* Collected data entries
++++
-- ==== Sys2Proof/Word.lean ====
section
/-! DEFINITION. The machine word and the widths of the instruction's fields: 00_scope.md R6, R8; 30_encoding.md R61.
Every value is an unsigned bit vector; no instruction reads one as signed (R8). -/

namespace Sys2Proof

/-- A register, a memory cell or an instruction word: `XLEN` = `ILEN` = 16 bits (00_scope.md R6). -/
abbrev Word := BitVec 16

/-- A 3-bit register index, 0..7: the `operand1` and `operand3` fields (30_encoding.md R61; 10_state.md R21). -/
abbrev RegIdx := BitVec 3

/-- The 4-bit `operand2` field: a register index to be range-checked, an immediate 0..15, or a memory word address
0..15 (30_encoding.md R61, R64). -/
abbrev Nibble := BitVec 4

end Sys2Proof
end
++++
* YOUR GOAL
What is needed is a word-for-word copy of all the records above.

* TASK SOLUTION
-- ==== Sys2Proof/Word.lean ====
section
/-! DEFINITION. The machine word and the widths of the instruction's fields: 00_scope.md R6, R8; 30_encoding.md R61.
Every value is an unsigned bit vector; no instruction reads one as signed (R8). -/

namespace Sys2Proof

/-- A register, a memory cell or an instruction word: `XLEN` = `ILEN` = 16 bits (00_scope.md R6). -/
abbrev Word := BitVec 16

/-- A 3-bit register index, 0..7: the `operand1` and `operand3` fields (30_encoding.md R61; 10_state.md R21). -/
abbrev RegIdx := BitVec 3

/-- The 4-bit `operand2` field: a register index to be range-checked, an immediate 0..15, or a memory word address
0..15 (30_encoding.md R61, R64). -/
abbrev Nibble := BitVec 4

end Sys2Proof
end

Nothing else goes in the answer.